Some comments on David's post of 11/24/97.
Hi David,
As always, it's good to hear from you even when we find ourselves
disagreeing. Since you state that
"I have not been able to follow all aspects of the discussion between
John and Duncan on this topic, and have not kept copies of all of their
posts."
I thought I'd first review some of the points I made in previous posts
and then comment on yours.
1. Using Marx's idea of moral depreciation, I was unable to develop
a way in which the amount of that type of depreciation could be
seen as part of "c" (used up fixed capital) such that the capital
value advanced as fixed capital would be preserved as technical
change takes place. I had rejected the idea that moral depreciation
was simply a deduction from profit.
2. How to separate depreciation from profit using present values was
unknown to accountants until several years (about 6 or so) after
Marx's death.
3. "The Effect of Turnover on the Rate of Profit", the title of Chapter
4 of Vol. 3 of Capital, was entirely written by Engels as Marx left
him with nothing but a blank page for that chapter. There we find
nothing concerning the depreciation and turnover of fixed capital
and its effect on the rate of profit.
4. Dumenil and Levy note the difference between the RRI and the rate of
profit in their study of the rate of profit in the U.S. Concerning the
RRI, they cite Fisher and McGowan's piece published in 1983 in the
AER. The responses to that article and the rejoinder by Fisher are
also noted by Dumenil and Levy.
In that rejoinder Fisher acknowledges his precursors. One of whom is
Harcourt (1965) who in turn traces his interest in depreciation to
Robinson.
Basically, Fisher and Harcourt show why the RRI will generally
deviate from the accounting rate of profit. Dumenil and Levy
respond to this, not by denying it, but by using data to show that
the RRI and rate of profit seem to move in the same fashion over
time. In their book, however, there is a 10 year lag between the
RRI and the rate of profit.
5. In a post last summer(?), I noted that by simply assuming that capital
accumulates with no technical change and a constant RRI, the rate
of profit can fall (It could also increase depending on the
assumptions.) as the stratification of fixed capital changes.

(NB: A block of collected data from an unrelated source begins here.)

-- ==== Sys2Proof/Certificates/Slice0/Obligations.lean ====
section
/-! DEFINITION. The statements about the part, in the order of the manual's chapters: the queue of steps and the resets,
the command processor, the commands of each block, the link, the report engine, acquisition, the trigger rules, and the
invariants that every step keeps. -/

section

open Sys2Proof Sys2Proof.Machine

/-! ## Steps, power-on and reset -/

/-- One step runs the command at the front of the queue on the state with the queue's rest; with an empty queue the part
idles (the model's choice, log entry 1). -/
def Obligations.StepRunsFrontCommand : Prop :=
  (∀ (s : State) (c : Instr) (rest : List Instr), s.pending = c :: rest → step s = exec c (s.setPending rest)) ∧
  ∀ s : State, s.pending = [] → step s = .next s

/-- No command touches the queue of waiting commands (the queue is the model's choice, log entry 1); only the edges move the
TRGIN line (that power-on and RESET leave it is log entry 12); only POWER_ON fixes the link rate (R150) and makes slot
contents unknown (R209; the count of power-ons is log entry 2); only POWER_ON and START_UP_END move the start-up state
(R207); and only the two completions of a conversion and POWER_ON change the contents of a slot (R1, R20). -/
def Obligations.CommandsKeepWhatIsNotTheirs : Prop :=
  ∀ (i : Instr) (s t : State), exec i s = .next t →
    t.pending = s.pending ∧
    (i ≠ .trginRisingEdge → i ≠ .trginFallingEdge → t.trgin = s.trgin) ∧
    ((∀ r1 r0, i ≠ .powerOn r1 r0) → t.powerOns = s.powerOns ∧ t.lki.rate = s.lki.rate) ∧
    ((∀ r1 r0, i ≠ .powerOn r1 r0) → i ≠ .startUpEnd → t.power = s.power) ∧
    ((∀ r1 r0, i ≠ .powerOn r1 r0) → (∀ v o g, i ≠ .converterAnswer v o g) → i ≠ .conversionTimeout →
      t.sst.slots = s.sst.slots)

/-- POWER_ON and START_UP_END complete: every block holds its power-on values, the straps fix the link rate, every slot
holds an unknown content of this power-on, and a character, a break or an answer word in start-up changes nothing (R150,
R207, R208, R209). The model's choices: that the blocks hold these values already in start-up (log entry 10), that START_UP_END
past start-up changes nothing (log entry 4), the unknown content as a free value of the power-on and the address (log entry
2), that the TRGIN line keeps its level (log entry 12), and that the waiting commands stay (log entry 1). -/
def Obligations.PowerOnGivesPowerOnValues : Prop :=
  (∀ (rate1 rate0 : Bool) (s : State), ∃ t, exec (.powerOn rate1 rate0) s = .next t ∧ PowerOnValues t ∧
    t.power = .startUp ∧ t.trgin = s.trgin ∧ t.pending = s.pending ∧
    t.lki.rate =
      (if rate1 then (if rate0 then .r2000000 else .r921600) else if rate0 then .r460800 else .r115200) ∧
    ∀ a, slotRecord t a = recordOfBits (Config.unknownSlot (s.powerOns + 1) a)) ∧
  (∀ s : State, s.power = .startUp → ∃ t, exec .startUpEnd s = .next t ∧ PowerOnValues t ∧ t.power = .ready ∧
    t.trgin = s.trgin ∧ t.pending = s.pending ∧ t.lki.rate = s.lki.rate ∧ ∀ a, slotRecord t a = slotRecord s a) ∧
  (∀ s : State, s.power = .ready → exec .startUpEnd s = .next s) ∧
  ∀ (s : State) (b : Byte) (v : Int) (o : Bool) (g : Nat), s.power = .startUp →
    exec (.receivedByte b) s = .next s ∧ exec .lineBreak s = .next s ∧ exec (.converterAnswer v o g) s = .next s

/-- The state after reset has the power-on values and meets every invariant stated below (R20, R49, R74, R93, R115, R126,
R147, R172, R200). That the slot contents are a list with rising addresses (SlotsInForm) is the model's choice (log entry
2), as is the count of records since the last switch that GenerationNamed reads (log entry 19); the reset tables say nothing
of either. -/
def Obligations.ResetMeetsTheInvariants : Prop :=
  PowerOnValues State.reset ∧ PagesPartitioned State.reset ∧ SlotsInForm State.reset ∧ RingInForm State.reset ∧
  PacingShape State.reset ∧ RunShape State.reset ∧ WindowsHold State.reset ∧ RulesLegal State.reset ∧
  ReportShape State.reset ∧ SessionShape State.reset ∧ FetchShape State.reset ∧ ReferencesHold State.reset ∧
  LinkShape State.reset ∧ GenerationNamed State.reset

/-! ## The command processor (chapter 9) -/

/-- COMMAND_FRAME completes: the oldest accepted frame, a command, joins CMP's queue while it holds fewer than 4; else it is
refused BUSY in a free reply place, with the code as received or 0; else notice DROPPED carries its tag (R174, R157, R159).
COMMAND_TAKE completes: under the four conditions of R175 CMP takes the oldest command; when one fails nothing changes.
Nothing else changes. With no accepted command at the front COMMAND_FRAME changes nothing (the model's choice, log entry 4). -/
def Obligations.AcceptedCommandsAreQueuedAndTaken : Prop :=
  ((∀ (s : State) (c : CommandFrame) (rest : List Accepted), s.lki.accepted = .command c :: rest →
     (s.cmp.queue.length < 4 →
       exec .commandFrame s =
         .next { s with lki := { s.lki with accepted := rest }, cmp := { s.cmp with queue := s.cmp.queue ++ [c] } }) ∧
     (4 ≤ s.cmp.queue.length → placesUsed s < 5 →
       exec .commandFrame s =
         .next { s with
           lki := { s.lki with
             accepted := rest,
             replies := s.lki.replies ++ [{ tag := c.tag, code := c.payload.headD 0, result := .busy, fields := [] }] } }) ∧
     (4 ≤ s.cmp.queue.length → 5 ≤ placesUsed s →
       exec .commandFrame s =
         .next { s with
           lki := { s.lki with
             accepted := rest,
             notice := some (s.lki.notice.getD { reason := .dropped, tag := c.tag }),
             errors := min 65535 (s.lki.errors + 1) } })) ∧
   ∀ s : State, (∀ c rest, s.lki.accepted ≠ .command c :: rest) → exec .commandFrame s = .next s) ∧
  ((∀ (s : State) (c : CommandFrame) (rest : List CommandFrame), s.cmp.queue = c :: rest → s.cmp.taken = none →
     s.lki.replies.length < 5 → s.cmp.resetHold = false →
     exec .commandTake s = .next { s with cmp := { s.cmp with queue := rest, taken := some c } }) ∧
   ∀ s : State, s.cmp.queue = [] ∨ s.cmp.taken ≠ none ∨ 5 ≤ s.lki.replies.length ∨ s.cmp.resetHold = true →
     exec .commandTake s = .next s)

/-- Every host command that CMP has taken completes with one reply that carries its tag and code, and nothing of the part
changes but by the owner's effect when the result is OK (R173, R178, R179). -/
def Obligations.EveryTakenCommandIsAnswered : Prop :=
  ∀ (i : Instr) (code : Byte) (c : CommandFrame) (args : List Byte) (s : State), commandCode i = some code →
    Taken c code args s → ∃ (result : Result) (fields : List Byte) (u : State),
      exec i s = .next (replied c code result fields u) ∧ (result ≠ .ok → fields = [] ∧ u = s) ∧
      u.lki.replies = s.lki.replies ∧ u.cmp.queue = s.cmp.queue

/-- The stages before the owner. A repeat, a tag other than 0 that equals the cached tag, is answered with the cached reply and is
not executed, whatever its code (R176). Then a wrong number of argument bytes is BADLEN, and in CLOSED every command but
HELLO, IDENT, STATUS and RESET is SESSION; nothing else changes (R177, R205). UNKNOWN_COMMAND completes: a code that is none
of the 25 of the command table is UNKNOWN, whatever the length and the session, and an empty payload is BADLEN with code 0
(R177). The steps for the known codes are exactly the host commands. -/
def Obligations.CommonChecksAnswerFirst : Prop :=
  (∀ (i : Instr) (c : CommandFrame) (r : Reply) (s : State), s.cmp.taken = some c → c.tag ≠ 0 →
     s.cmp.cache = some (c.tag, r) →
     ((∃ code args, commandCode i = some code ∧ c.payload = code :: args) ∨
       (i = .unknownCommand ∧ ∀ code args, c.payload = code :: args → code ∉ commandCodes)) →
     exec i s =
       .next { s with lki := { s.lki with replies := s.lki.replies ++ [r] }, cmp := { s.cmp with taken := none } }) ∧
  (∀ (i : Instr) (code : Byte) (c : CommandFrame) (args : List Byte) (s : State), commandCode i = some code →
     Taken c code args s →
     (args.length ≠ argumentCount code args → exec i s = .next (replied c code .badlen [] s)) ∧
     (args.length = argumentCount code args → s.lki.session = .closed → takenInClosed code = false →
       exec i s = .next (replied c code .session [] s))) ∧
  ((∀ (c : CommandFrame) (code : Byte) (args : List Byte) (s : State), Taken c code args s → code ∉ commandCodes →
     exec .unknownCommand s = .next (replied c code .unknown [] s)) ∧
   (∀ (c : CommandFrame) (s : State), s.cmp.taken = some c → c.payload = [] → cachedReply c s = none →
     exec .unknownCommand s = .next (replied c 0 .badlen [] s)) ∧
   (∀ code : Byte, code ∈ commandCodes ↔ ∃ i, commandCode i = some code) ∧ commandCodes.length = 25)
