-- ==== Sys2Proof/Tests/Slice0.lean ====
section
/-! SUPPORT. Tests of the part on small states. The expected results come from the manual: its worked sequences (chapter 11),
its tables (chapters 8 to 10) and the values that its rules state, or from hand calculation from them. Then, for every
statement that has hypotheses, a concrete state that meets them. -/

namespace Sys2Proof.Tests

set_option Elab.async false

open Sys2Proof.Machine

/-! ## Helpers -/

/-- What a next state shows. -/
def look {α : Type} (o : Host.Outcome State Fault Refusal) (f : State → α) : Option α :=
  match o with
  | .next t => some (f t)
  | .fault _ => none
  | .refused _ => none

/-- CMP has taken a command with tag 7 and this payload. -/
def holding (payload : List Byte) (s : State) : State := { s with cmp := { s.cmp with taken := some ⟨7, payload⟩ } }

theorem holding_taken {code : Byte} {args : List Byte} {s : State} (h : s.cmp.cache = none) :
    Taken ⟨7, code :: args⟩ code args (holding (code :: args) s) :=
  ⟨rfl, rfl, by simp [cachedReply, holding, h]⟩

/-- The result and the fields of the newest reply, 10 being no reply. -/
def answer (t : State) : Nat × List Byte :=
  match t.lki.replies.getLast? with
  | some r => (r.result.code, r.fields)
  | none => (10, [])

/-- Channel 0, gain 0, divider 1, phase 0 (section 11.2). -/
def entry0 : ScanEntry := ⟨0, 0, 1, 0, false, false, none⟩

/-- An open session, credit 8, and a table of one entry, generation 1 (section 11.2, step 3). -/
def ready : State :=
  { State.reset with
    lki := { State.reset.lki with session := .open }, rpe := { State.reset.rpe with credit := 8 },
    sct := { State.reset.sct with working := [entry0], active := [entry0], generation := 1 } }

/-- The pages numbered `n` and up. -/
def pagesFrom (n : Nat) : List Nat := (List.range (256 - n)).map (· + n)

/-- RUNNING in run 1 with the pacer running. -/
def running : State :=
  { ready with aqs := { ready.aqs with state := .running, reason := .start, run := 1, nextTick := some 1000 } }

/-- The request for entry 0, tag 0. -/
def request0 : Request := ⟨0, 0, 0, 0⟩

/-- RUNNING with the conversion of entry 0 in flight on tick 1. -/
def converting : State :=
  { running with
    aqs := { running.aqs with tick := 1, position := 1, nextTick := some 2000, convTick := 1 },
    cvp := { running.cvp with inFlight := some request0, nextTag := 1, timer := some 20 } }

/-- Rule 0 of section 11.2: ABOVE, channel 0, A = 1000, priority 5, AUTO, CAPTURE, and ARMED. -/
def rule0 : Rule := ⟨⟨.above, some 0, 1000, none, 0, 1, 5, .auto, .capture⟩, .armed, 0, none, 0⟩
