-- ==== Sys2Proof/Config.lean ====
section
/-! DEFINITION. The implementation parameters of the block (spec 00_scope.md R2 to R4), and the free values that the
spec calls unspecified (93_implementation_defined.md U1, U3, U4). -/

namespace Sys2Proof

/-- The two parameters the source leaves open (R3). They stand in `State` as plain data that no step changes, so a
statement about every state is a statement about every parameter (DESIGN CHOICE, log 1). -/
structure Params where
  /-- `SYMW`, the width of a symbol in bits. -/
  symw : Nat
  /-- `MLENW`, the width of the register MLEN in bits. -/
  mlenw : Nat
deriving DecidableEq, Repr

namespace Params

/-- R3's constraints: `SYMW >= 1` and `MLENW >= 8`. -/
def ok (p : Params) : Bool := 1 ≤ p.symw && 8 ≤ p.mlenw

/-- R3's reference values, those of 95_test_vectors.md. -/
def reference : Params := { symw := 8, mlenw := 16 }

/-- `NSYM`: the number of symbol values and of CT entries (R4). -/
def nsym (p : Params) : Nat := 2 ^ p.symw

/-- `MAXLEN`: the length of the longest code word (R4). -/
def maxlen (p : Params) : Nat := max 1 (p.nsym - 1)

/-- `NNODE`: the number of TM entries (R4). -/
def nnode (p : Params) : Nat := 2 * p.nsym - 1

/-- `NIDW`: the width of a node id (R4). -/
def nidw (p : Params) : Nat := p.symw + 1

/-- `PAYBITS`: the most code bits a legal message can produce (R4). -/
def paybits (p : Params) : Nat := 127 * p.maxlen

/-- `PAYCAP`: the number of entries of PAY (R4). -/
def paycap (p : Params) : Nat := 1 + (p.paybits + 7) / 8

/-- `DLENW`: the smallest width whose largest number is at least `PAYCAP` (R4). -/
def dlenw (p : Params) : Nat := Nat.log2 p.paycap + 1

/-- `DINCAP`: the number of entries of DIN (R4). -/
def dincap (p : Params) : Nat := 2 ^ p.dlenw - 1

end Params

namespace Config

/-- `HDRMAX`: the largest symbol count a header may hold (R2). -/
def hdrmax : Nat := 127

/-- `MSGCAP`: the number of entries of MSG (R4). -/
def msgcap : Nat := 127

/-- `SOUTCAP`: the number of entries of SOUT (R4). -/
def soutcap : Nat := 127

/-- What a free value is drawn for. Each reader has names of its own, so that no two draws are tied together. -/
inductive Draw where
  | encMsg | decDin
  | hostMsg | hostPay | hostDin | hostSout | hostCmd
  | tmKind | tmSym | tmLv | tmLeft | tmRv | tmRight
deriving DecidableEq, Repr

/-- A value the spec calls unspecified: `any value, drawn anew at each read` (U1, U3, U4). Opaque: nothing is known of
it. The second argument is the reader's counter in `State` (log 8). -/
opaque freeNat : Draw → Nat → Nat

/-- The unspecified code bits of a CT entry that no write has reached since reset (R39, U1). -/
opaque freeBits : Nat → Bits

end Config

end Sys2Proof
end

Duncan was quick to point out that the "more sophisticated" studies
of the rate of profit took into account this possibility. Here,
as I recall, he noted the works of Dumenil and Levy and that of
Robert Gordon.
Dumenil and Levy uncover increasing stratification of fixed capital
in U.S. economy shortly prior to as well as after the depression.
As I recall shortly after the end of WWII, stratification decrease.
As Duncan told us recently, they are exploring this phenomenon as
we speak and, according to Duncan, have a paper concerning this
Enough of this, now on to your post.
David wrote:
The rate of return on investment is essentially the internal rate of
return to a specific purchase of capital goods, computed by discounting the
(finite or infinite) stream of future returns and equating the sum of such
discounted returns to the cost of the capital goods. As we all learned in
school, this is formulated as
K = P1/(1+r) + P2/(1+r)^2 + . . . + Pn/(1+r)^n (for the finite case)
John comments:
Here, I think we are talking about apples and oranges. I would write:
K = A1/(1+r) + A2/(1+r)^2 + . . . + An/(1+r)^n (for the finite case)
where An=Pn+Cn, Pn is the profit or surplus value, Cn is the amount of
fixed capital used up in period n, given that advances of circulating
capital are assumed to be negligible. We then have a way of
computing r, the RRI, in the case of depreciating fixed capital.
What I cannot understand is how your formula tells us anything about
capitalists recovering their initial investment. Am I missing
something here or should I give more attention to your concluding
remark that
David wrote:
I can't offer any suggestions concerning depreciation. I have been
working with "pure fixed capital" models too long!
John comments:
Well, as you might have guessed, I think those "pure fixed capital
models" can be misleading.
Take care,
John